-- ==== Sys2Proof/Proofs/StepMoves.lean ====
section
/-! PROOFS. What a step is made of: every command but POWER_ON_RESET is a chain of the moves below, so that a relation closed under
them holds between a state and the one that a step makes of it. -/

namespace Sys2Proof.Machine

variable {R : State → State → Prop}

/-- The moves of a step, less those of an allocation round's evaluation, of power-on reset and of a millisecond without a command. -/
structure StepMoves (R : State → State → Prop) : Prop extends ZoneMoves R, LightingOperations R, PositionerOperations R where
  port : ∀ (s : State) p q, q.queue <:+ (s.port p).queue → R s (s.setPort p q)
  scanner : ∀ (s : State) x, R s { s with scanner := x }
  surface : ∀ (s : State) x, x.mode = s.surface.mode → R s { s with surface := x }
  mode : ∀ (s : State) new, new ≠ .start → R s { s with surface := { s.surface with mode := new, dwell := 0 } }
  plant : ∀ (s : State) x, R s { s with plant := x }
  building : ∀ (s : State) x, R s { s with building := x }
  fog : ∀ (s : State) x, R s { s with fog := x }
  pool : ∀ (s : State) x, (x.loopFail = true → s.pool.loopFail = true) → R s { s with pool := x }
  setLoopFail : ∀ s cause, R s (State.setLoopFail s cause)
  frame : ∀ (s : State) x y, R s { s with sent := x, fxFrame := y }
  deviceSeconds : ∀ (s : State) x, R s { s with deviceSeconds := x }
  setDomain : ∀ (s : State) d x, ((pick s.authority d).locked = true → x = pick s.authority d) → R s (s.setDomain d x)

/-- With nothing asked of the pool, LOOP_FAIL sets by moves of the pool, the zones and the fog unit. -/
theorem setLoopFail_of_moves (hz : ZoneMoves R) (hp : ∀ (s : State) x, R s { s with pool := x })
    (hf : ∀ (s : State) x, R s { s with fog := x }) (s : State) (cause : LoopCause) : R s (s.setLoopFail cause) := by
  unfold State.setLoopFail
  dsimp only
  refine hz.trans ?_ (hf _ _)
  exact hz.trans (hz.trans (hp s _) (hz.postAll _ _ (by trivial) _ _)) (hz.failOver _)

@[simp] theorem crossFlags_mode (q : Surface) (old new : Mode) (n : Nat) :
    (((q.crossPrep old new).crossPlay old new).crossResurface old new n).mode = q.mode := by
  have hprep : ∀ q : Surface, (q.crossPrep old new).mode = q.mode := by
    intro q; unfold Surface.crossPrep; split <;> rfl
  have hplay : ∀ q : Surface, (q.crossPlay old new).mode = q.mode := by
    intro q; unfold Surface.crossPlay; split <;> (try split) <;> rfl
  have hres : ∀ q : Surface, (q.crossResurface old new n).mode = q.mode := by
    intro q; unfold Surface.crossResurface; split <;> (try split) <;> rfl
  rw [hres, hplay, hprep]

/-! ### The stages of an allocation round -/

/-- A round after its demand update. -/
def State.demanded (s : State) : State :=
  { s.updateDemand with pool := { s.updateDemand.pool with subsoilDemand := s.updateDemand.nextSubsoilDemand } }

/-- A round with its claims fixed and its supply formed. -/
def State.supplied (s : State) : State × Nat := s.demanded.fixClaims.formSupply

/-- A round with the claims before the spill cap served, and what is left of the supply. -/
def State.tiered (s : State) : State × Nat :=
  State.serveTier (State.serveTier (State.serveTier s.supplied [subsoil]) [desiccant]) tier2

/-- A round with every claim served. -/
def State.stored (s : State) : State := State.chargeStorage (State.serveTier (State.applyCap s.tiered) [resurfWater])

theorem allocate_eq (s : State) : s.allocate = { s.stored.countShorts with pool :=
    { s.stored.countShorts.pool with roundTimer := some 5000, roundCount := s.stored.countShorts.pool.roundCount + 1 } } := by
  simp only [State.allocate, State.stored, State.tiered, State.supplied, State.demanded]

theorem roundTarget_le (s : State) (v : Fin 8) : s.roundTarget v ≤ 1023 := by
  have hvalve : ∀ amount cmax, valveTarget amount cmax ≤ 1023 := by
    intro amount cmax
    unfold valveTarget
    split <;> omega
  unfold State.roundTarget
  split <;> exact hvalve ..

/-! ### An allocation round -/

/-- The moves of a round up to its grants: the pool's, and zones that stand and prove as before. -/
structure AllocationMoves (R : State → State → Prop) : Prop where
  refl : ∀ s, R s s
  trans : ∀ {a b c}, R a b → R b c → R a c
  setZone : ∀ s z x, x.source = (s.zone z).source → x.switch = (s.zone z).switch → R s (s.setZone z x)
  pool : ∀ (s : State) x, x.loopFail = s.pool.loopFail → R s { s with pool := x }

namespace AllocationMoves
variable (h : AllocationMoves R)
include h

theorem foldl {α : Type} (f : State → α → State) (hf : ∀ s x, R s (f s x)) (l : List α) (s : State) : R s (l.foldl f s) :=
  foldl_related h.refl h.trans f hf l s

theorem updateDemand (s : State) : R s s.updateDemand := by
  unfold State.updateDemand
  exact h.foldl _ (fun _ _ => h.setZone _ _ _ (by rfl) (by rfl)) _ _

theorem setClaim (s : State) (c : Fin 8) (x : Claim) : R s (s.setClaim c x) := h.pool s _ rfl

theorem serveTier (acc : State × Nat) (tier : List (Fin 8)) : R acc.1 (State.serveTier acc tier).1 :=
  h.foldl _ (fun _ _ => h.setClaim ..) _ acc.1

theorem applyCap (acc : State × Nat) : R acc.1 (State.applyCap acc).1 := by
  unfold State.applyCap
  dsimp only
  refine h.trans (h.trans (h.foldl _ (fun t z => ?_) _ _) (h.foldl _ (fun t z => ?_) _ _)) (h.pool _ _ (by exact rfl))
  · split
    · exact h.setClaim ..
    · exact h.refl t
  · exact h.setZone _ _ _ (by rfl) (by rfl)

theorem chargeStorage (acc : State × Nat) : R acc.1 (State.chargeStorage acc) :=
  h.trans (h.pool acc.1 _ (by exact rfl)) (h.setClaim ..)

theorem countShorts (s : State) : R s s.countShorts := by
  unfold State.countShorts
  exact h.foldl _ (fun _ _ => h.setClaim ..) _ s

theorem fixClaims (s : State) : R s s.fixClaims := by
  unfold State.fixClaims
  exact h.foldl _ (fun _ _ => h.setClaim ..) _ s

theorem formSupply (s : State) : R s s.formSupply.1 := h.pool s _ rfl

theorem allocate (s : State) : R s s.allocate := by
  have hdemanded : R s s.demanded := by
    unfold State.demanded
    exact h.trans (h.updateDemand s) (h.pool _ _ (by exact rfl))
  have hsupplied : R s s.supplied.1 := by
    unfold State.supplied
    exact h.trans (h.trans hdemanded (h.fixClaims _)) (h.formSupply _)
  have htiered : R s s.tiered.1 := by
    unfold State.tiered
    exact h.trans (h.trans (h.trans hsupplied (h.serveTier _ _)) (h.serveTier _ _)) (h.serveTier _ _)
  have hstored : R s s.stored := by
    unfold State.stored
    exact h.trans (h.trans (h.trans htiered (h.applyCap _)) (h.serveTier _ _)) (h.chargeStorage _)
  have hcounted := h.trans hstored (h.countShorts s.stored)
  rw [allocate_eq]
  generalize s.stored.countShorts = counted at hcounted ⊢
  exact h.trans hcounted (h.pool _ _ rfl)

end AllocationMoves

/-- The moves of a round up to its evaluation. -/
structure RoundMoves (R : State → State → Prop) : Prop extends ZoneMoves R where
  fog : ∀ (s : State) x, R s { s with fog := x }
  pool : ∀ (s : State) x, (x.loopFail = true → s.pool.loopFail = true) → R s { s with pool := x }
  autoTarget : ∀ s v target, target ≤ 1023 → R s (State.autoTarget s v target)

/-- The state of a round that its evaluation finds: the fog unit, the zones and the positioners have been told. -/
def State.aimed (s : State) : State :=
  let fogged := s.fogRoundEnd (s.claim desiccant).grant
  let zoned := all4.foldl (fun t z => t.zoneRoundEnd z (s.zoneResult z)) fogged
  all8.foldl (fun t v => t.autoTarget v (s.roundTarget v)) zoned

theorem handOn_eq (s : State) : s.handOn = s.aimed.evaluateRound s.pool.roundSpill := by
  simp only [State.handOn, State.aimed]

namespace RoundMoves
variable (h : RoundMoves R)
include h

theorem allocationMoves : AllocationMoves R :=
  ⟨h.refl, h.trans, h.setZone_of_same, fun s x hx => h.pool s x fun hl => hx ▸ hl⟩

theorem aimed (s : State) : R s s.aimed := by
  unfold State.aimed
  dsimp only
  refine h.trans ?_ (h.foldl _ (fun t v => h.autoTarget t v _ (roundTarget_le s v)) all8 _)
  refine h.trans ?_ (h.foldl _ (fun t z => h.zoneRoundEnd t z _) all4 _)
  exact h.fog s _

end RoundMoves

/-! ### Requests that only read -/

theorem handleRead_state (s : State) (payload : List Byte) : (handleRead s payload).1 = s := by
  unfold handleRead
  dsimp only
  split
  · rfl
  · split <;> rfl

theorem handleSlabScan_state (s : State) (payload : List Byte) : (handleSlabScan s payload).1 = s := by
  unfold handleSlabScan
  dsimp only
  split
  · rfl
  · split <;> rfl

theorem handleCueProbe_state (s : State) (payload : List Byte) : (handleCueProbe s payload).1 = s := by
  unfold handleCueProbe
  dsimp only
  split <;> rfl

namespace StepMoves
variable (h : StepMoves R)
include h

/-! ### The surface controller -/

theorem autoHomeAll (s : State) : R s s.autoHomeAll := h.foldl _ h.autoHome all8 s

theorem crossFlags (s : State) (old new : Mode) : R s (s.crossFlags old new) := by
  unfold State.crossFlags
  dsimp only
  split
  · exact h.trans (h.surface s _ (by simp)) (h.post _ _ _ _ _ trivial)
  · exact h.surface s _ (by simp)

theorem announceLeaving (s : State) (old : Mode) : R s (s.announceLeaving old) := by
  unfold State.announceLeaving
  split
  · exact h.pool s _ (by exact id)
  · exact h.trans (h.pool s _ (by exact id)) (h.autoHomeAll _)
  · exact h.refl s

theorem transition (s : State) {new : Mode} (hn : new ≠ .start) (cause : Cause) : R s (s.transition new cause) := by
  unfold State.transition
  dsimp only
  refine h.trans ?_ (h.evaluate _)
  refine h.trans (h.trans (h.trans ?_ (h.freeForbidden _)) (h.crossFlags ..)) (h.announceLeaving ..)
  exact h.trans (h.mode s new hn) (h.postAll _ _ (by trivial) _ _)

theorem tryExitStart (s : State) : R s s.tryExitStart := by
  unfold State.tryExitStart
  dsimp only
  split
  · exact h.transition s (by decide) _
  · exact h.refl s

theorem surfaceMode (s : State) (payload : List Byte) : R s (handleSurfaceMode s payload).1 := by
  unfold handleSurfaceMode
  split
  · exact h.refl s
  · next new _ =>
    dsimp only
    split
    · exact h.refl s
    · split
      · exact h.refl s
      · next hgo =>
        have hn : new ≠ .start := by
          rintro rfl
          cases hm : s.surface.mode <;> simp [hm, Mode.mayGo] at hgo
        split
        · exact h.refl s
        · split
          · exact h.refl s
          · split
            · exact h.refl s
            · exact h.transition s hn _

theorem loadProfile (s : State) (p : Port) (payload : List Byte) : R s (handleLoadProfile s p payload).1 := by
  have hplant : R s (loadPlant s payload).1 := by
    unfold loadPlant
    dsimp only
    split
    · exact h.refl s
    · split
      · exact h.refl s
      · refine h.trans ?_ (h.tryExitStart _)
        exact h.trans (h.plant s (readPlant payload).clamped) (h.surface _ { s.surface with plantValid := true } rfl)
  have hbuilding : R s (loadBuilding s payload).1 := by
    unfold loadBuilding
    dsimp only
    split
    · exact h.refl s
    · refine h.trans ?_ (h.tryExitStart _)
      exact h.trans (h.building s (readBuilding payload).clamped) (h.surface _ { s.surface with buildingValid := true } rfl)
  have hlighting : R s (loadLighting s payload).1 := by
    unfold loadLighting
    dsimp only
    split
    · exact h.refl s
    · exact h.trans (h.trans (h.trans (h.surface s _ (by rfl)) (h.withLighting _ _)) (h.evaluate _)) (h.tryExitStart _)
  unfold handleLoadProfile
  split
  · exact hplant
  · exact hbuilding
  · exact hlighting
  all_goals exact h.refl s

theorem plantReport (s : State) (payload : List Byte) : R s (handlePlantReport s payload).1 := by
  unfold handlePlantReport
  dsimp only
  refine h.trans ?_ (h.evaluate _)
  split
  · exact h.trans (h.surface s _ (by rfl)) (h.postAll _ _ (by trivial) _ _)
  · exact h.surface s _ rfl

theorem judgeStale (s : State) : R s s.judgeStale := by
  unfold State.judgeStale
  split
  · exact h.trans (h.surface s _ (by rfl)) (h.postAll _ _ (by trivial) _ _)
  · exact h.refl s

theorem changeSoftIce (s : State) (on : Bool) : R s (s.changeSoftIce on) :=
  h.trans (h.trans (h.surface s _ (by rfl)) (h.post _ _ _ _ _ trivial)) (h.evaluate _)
◆ ◆ ◆
• What the task requires
Show, from the material above, each line that includes the string "cmax".

• The answer
  have hvalve : ∀ amount cmax, valveTarget amount cmax ≤ 1023 := by
    intro amount cmax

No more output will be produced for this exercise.